- MINFLUX (Minimal Photon Fluxes) is an advanced single-molecule localization microscopy technique that achieves nanometer-scale resolution with unprecedented efficiency in photon usage.
- Developed as a further step beyond established super-resolution methods such as STED (Stimulated Emission Depletion) and PALM/STORM (Photoactivated Localization Microscopy/Stochastic Optical Reconstruction Microscopy), MINFLUX uses a targeted excitation strategy that allows the precise localization of fluorescent molecules with far fewer detected photons. This leap in efficiency means MINFLUX can capture dynamic molecular processes at sub-millisecond timescales and at resolutions of 1–3 nanometers, which approaches the scale of individual biomolecules.

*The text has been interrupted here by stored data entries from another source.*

/-- The gap timer expires: an open record joins the upstream queue with no flag, or a continuation marking is cleared;
the timer stops; when the record or marking was the reply's, the wait ends, its channel is told ANSWERED, and the
transmitter may begin its head record (R58, R59, R65, R67, R121, R148). -/
def Obligations.GapExpiryClosesTheRecord : Prop :=
  ∀ (s : State) (n : LineNo),
    (s.line n).gapTimer.isSome = true →
      (∀ r : UpRecord,
          (s.line n).openRec = some r → (s.line n).cont = none →
            let closed : State :=
              s.modLine n fun l =>
                { l with
                  openRec := none, gapTimer := none, upQueue := l.upQueue ++ [r]
                  counters := { l.counters with recordsClosed := satInc l.counters.recordsClosed } }
            ((s.line n).respMark = none → exec (.gapExpiry n) s = .next (closed.tryBegin n)) ∧
              ∀ w : WaitName,
                (s.line n).respMark = some w →
                  exec (.gapExpiry n) s =
                    .next
                      ((((closed.modLine n fun l =>
                              Line.settleDrain { l with respMark := none, wait := none }).pollEnd
                            w.channel .answered)).tryBegin
                        n)) ∧
        (∀ m : Continuation,
          (s.line n).openRec = none → (s.line n).cont = some m → m.kind = .data →
            exec (.gapExpiry n) s =
              .next ((s.modLine n fun l => { l with cont := none, gapTimer := none }).tryBegin n)) ∧
        ∀ (m : Continuation) (w : WaitName),
          (s.line n).openRec = none → (s.line n).cont = some m → m.kind = .response →
            (s.line n).respMark = some w →
              exec (.gapExpiry n) s =
                .next
                  (((s.modLine n fun l =>
                          Line.settleDrain
                            { l with cont := none, gapTimer := none, respMark := none, wait := none }).pollEnd
                        w.channel .answered).tryBegin
                    n)
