-- ==== Sys2Proof/Laws/Events.lean ====
section
/-! SUPPORT. The Event Summary: conditions have places of their own, what a count is after a put and a raise, and what Read Events takes out. -/

namespace Sys2Proof.Machine

/-- Two conditions at one place of the summary are one condition. -/
theorem Condition.index_inj {x y : Condition} (h : x.index = y.index) : x = y := by
  have hv : x.index.val = y.index.val := congrArg Fin.val h
  cases x <;> cases y <;> first
    | rfl
    | (simp only [Condition.index] at hv; congr 1; apply Fin.ext; omega)
    | (simp [Condition.index] at hv; try omega)

/-- A count after a put. -/
theorem Events.count_put (e : Events) (c x : Condition) (v : Option Octet) :
    (e.put c v).count x = if x = c then v else e.count x := by
  by_cases h : x = c
  · subst h; simp [Events.put, Events.count]
  · have h' : c.index.val ≠ x.index.val := fun q => h (Condition.index_inj (Fin.ext q)).symm
    simp [Events.put, Events.count, Vector.getElem_set_ne, h', h]

/-- A count after a raise. -/
theorem Events.count_raise (e : Events) (c x : Condition) :
    (e.raise c).count x = if x = c then raisedCount (e.count c) else e.count x := Events.count_put e c x _

/-- What Read Events gives of a condition: nothing while it is absent. -/
def Events.given (e : Events) (x : Condition) : List Octet :=
  match e.count x with
  | none => []
  | some v => e.entry x v

/-- Read Events over a list of conditions: a first part of the list is given whole and becomes absent, the results
stay within 60 octets, and the next condition, if there is one, is present and would not fit. -/
theorem Events.drainInto_spec (e : Events) (cs : List Condition) (f : Events) (out : List Octet)
    (hn : cs.Nodup) (hl : out.length ≤ Config.maxResults) (hc : f.cause = e.cause) (hs : f.source = e.source)
    (he : ∀ x ∈ cs, f.count x = e.count x) :
    ∃ k,
      (Events.drainInto cs f out).2 = out ++ (cs.take k).flatMap e.given ∧
        (out ++ (cs.take k).flatMap e.given).length ≤ Config.maxResults ∧
        (Events.drainInto cs f out).1.cause = e.cause ∧ (Events.drainInto cs f out).1.source = e.source ∧
        (∀ x, (Events.drainInto cs f out).1.count x = if x ∈ cs.take k then none else f.count x) ∧
        ∀ x xs, cs.drop k = x :: xs →
          (e.count x).isSome = true ∧
            Config.maxResults < (out ++ (cs.take k).flatMap e.given ++ e.given x).length := by
  induction cs generalizing f out with
  | nil => exact ⟨0, by simp [Events.drainInto], by simpa using hl, hc, hs, by simp [Events.drainInto], by simp⟩
  | cons c cs ih =>
    have hec := he c (by simp)
    have hcn := List.nodup_cons.mp hn
    unfold Events.drainInto
    cases hv : f.count c with
    | none =>
      obtain ⟨k, h1, h2, h3, h4, h5, h6⟩ := ih f out hcn.2 hl hc hs fun x hx => he x (by simp [hx])
      have e0 : e.given c = [] := by simp [Events.given, ← hec, hv]
      refine ⟨k + 1, by simp [e0, h1], by simpa [e0] using h2, h3, h4, fun x => ?_, by simpa [e0] using h6⟩
      simp only [h5 x, List.take_succ_cons, List.mem_cons]
      by_cases hx : x = c
      · subst hx; simp [hv]
      · simp [hx]
    | some v =>
      have ent : f.entry c v = e.given c := by
        simp only [Events.given, ← hec, hv]
        cases c <;> simp [Events.entry, hc, hs]
      simp only [ent]
      split
      · rename_i hfit
        obtain ⟨k, h1, h2, h3, h4, h5, h6⟩ :=
          ih (f.put c none) (out ++ e.given c) hcn.2 hfit hc hs fun x hx => by
            have : x ≠ c := fun q => hcn.1 (q ▸ hx)
            simp [Events.count_put, this, he x (by simp [hx])]
        refine ⟨k + 1, by simp [h1], by simpa using h2, h3, h4, fun x => ?_, by simpa using h6⟩
        simp only [h5 x, Events.count_put, List.take_succ_cons, List.mem_cons]
        by_cases hx : x = c <;> simp [hx]
      · rename_i hfit
        refine ⟨0, by simp, by simpa using hl, hc, hs, by simp, fun x xs hx => ?_⟩
        simp only [List.drop_zero, List.cons.injEq] at hx
        obtain ⟨rfl, _⟩ := hx
        exact ⟨by simp [← hec, hv], by simp at hfit ⊢; omega⟩

end Sys2Proof.Machine
end

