/-- Settles O11: `State.judgeFrame_bad` and `State.judgeFrame_slip`, with what the parsers' interruption and the
judgement of the streams keep. -/
theorem badFrameAndCycleSlip : Obligations.BadFrameAndCycleSlip := by
  constructor
  · intro s bits octets held rx ends bad u v lost
    have framer : v.framer = u.framer.badFrame :=
      (State.BesideParsers.parsersWait { u with framer := u.framer.badFrame }).framer
    have passed : s.PassedBy v := State.PassedBy.parsersWait s u.framer.badFrame
    have lost_eq : lost = v.loseAlignment.checkStreams := by
      simp only [lost, framer, State.loseAlignment]
      rfl
    refine ⟨if 4 ≤ s.framer.badCount + 1 then lost else v, ?_, rfl, ?_⟩
    · rw [exec_frame held (.inr (.inr rx)) ends, State.judgeFrame_bad (s := s.afterFrame) rx bad, lost_eq]
      rfl
    · by_cases fourth : 4 ≤ s.framer.badCount + 1
      · have passed : s.PassedBy lost := lost_eq ▸ passed.loseAlignment.checkStreams
        rw [if_pos fourth]
        refine ⟨passed.down, passed.command, fun few => by omega, fun _ => ⟨?_, ?_⟩, passed.cib, passed.responses,
          passed.stations, passed.slots, passed.sup, passed.quiet⟩
        · rw [lost_eq, State.checkStreams_framer]
          simp only [State.loseAlignment, State.raise_framer, framer, Framer.transmitEnable, Framer.beginHunt]
          rw [show (Align.search == Align.operational) = false from rfl, Bool.false_and, Bool.and_false]
          rfl
        · rw [lost_eq, State.checkStreams_events]
          refine (State.raise_count _ .trunk).trans (congrArg raisedCount ?_)
          exact State.parsersWait_trunk { u with framer := u.framer.badFrame }
      · rw [if_neg fourth]
        exact ⟨passed.down, passed.command, fun _ => framer, fun many => by omega, passed.cib, passed.responses,
          passed.stations, passed.slots, passed.sup, passed.quiet⟩
  · intro s bits octets held rx ends good number u slipped
    have framer : slipped.parsersWait.framer = u.framer.slip (headerRemoteAlarm (frameOctet octets 1)) :=
      (State.BesideParsers.parsersWait slipped).framer
    have off : slipped.parsersWait.framer.transmitEnable = false := by rw [framer]; rfl
    have waits : slipped.PassedBy slipped.parsersWait := State.PassedBy.parsersWait slipped slipped.framer
    have passed := waits.checkStreams
    refine ⟨slipped.parsersWait.checkStreams, ?_, rfl, ?_, ?_, passed.down, passed.command, fun running => ?_,
      passed.cib, passed.responses, passed.stations, passed.slots, passed.sup, passed.quiet⟩
    · rw [exec_frame held (.inr (.inr rx)) ends, State.judgeFrame_slip (s := s.afterFrame) rx good number]
      rfl
    · rw [State.checkStreams_framer, off, Bool.and_false, framer]
      rfl
    · rw [State.checkStreams_events, State.parsersWait_trunk]
      exact State.raise_count _ .trunk
    · refine State.checkStreams_pos ?_ off
      rw [framer]
      exact running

- The core principle of MINFLUX relies on positioning a spatially modulated excitation pattern—specifically, a donut-shaped laser beam with a central intensity minimum—directly over the molecule of interest. Because fluorescence emission is weakest when the molecule is exactly at the beam’s dark center, detecting minimal photon counts during beam shifts allows the algorithm to triangulate the molecule’s position with extreme precision. Instead of relying on broad Gaussian point spread functions and collecting thousands of photons for statistical accuracy, MINFLUX iteratively positions the excitation minimum close to the molecule, reducing the number of required photons by an order of magnitude compared to traditional localization microscopy. This results in faster acquisition times and less photobleaching, making it ideal for studying fast and delicate biological processes.
- In practice, MINFLUX combines this targeted illumination approach with photo-switchable or photo-activatable fluorescent labels, enabling controlled activation of individual molecules in crowded fields. Once a molecule is activated, the excitation pattern is rapidly repositioned in a few predefined locations around it, and photon counts are recorded. Using mathematical fitting, the molecule’s coordinates are calculated with nanometer precision. Because the beam’s central zero acts as a reference point, the accuracy of localization is largely independent of the diffraction limit, which typically constrains optical microscopy to ~200 nm resolution.
- MINFLUX has transformative applications in cell biology, neuroscience, and structural biology. It enables direct visualization of the nanoscale organization of proteins in live cells, tracking of molecular motors along cytoskeletal filaments, and even real-time monitoring of conformational changes in macromolecular complexes.
- Its ability to combine ultra-high spatial resolution with high temporal resolution makes it uniquely suited for studying the molecular mechanisms that underlie life at the most fundamental level. However, the method requires highly stable instrumentation, advanced beam-shaping optics, and precise sample preparation, meaning its adoption is still largely concentrated in specialized laboratories.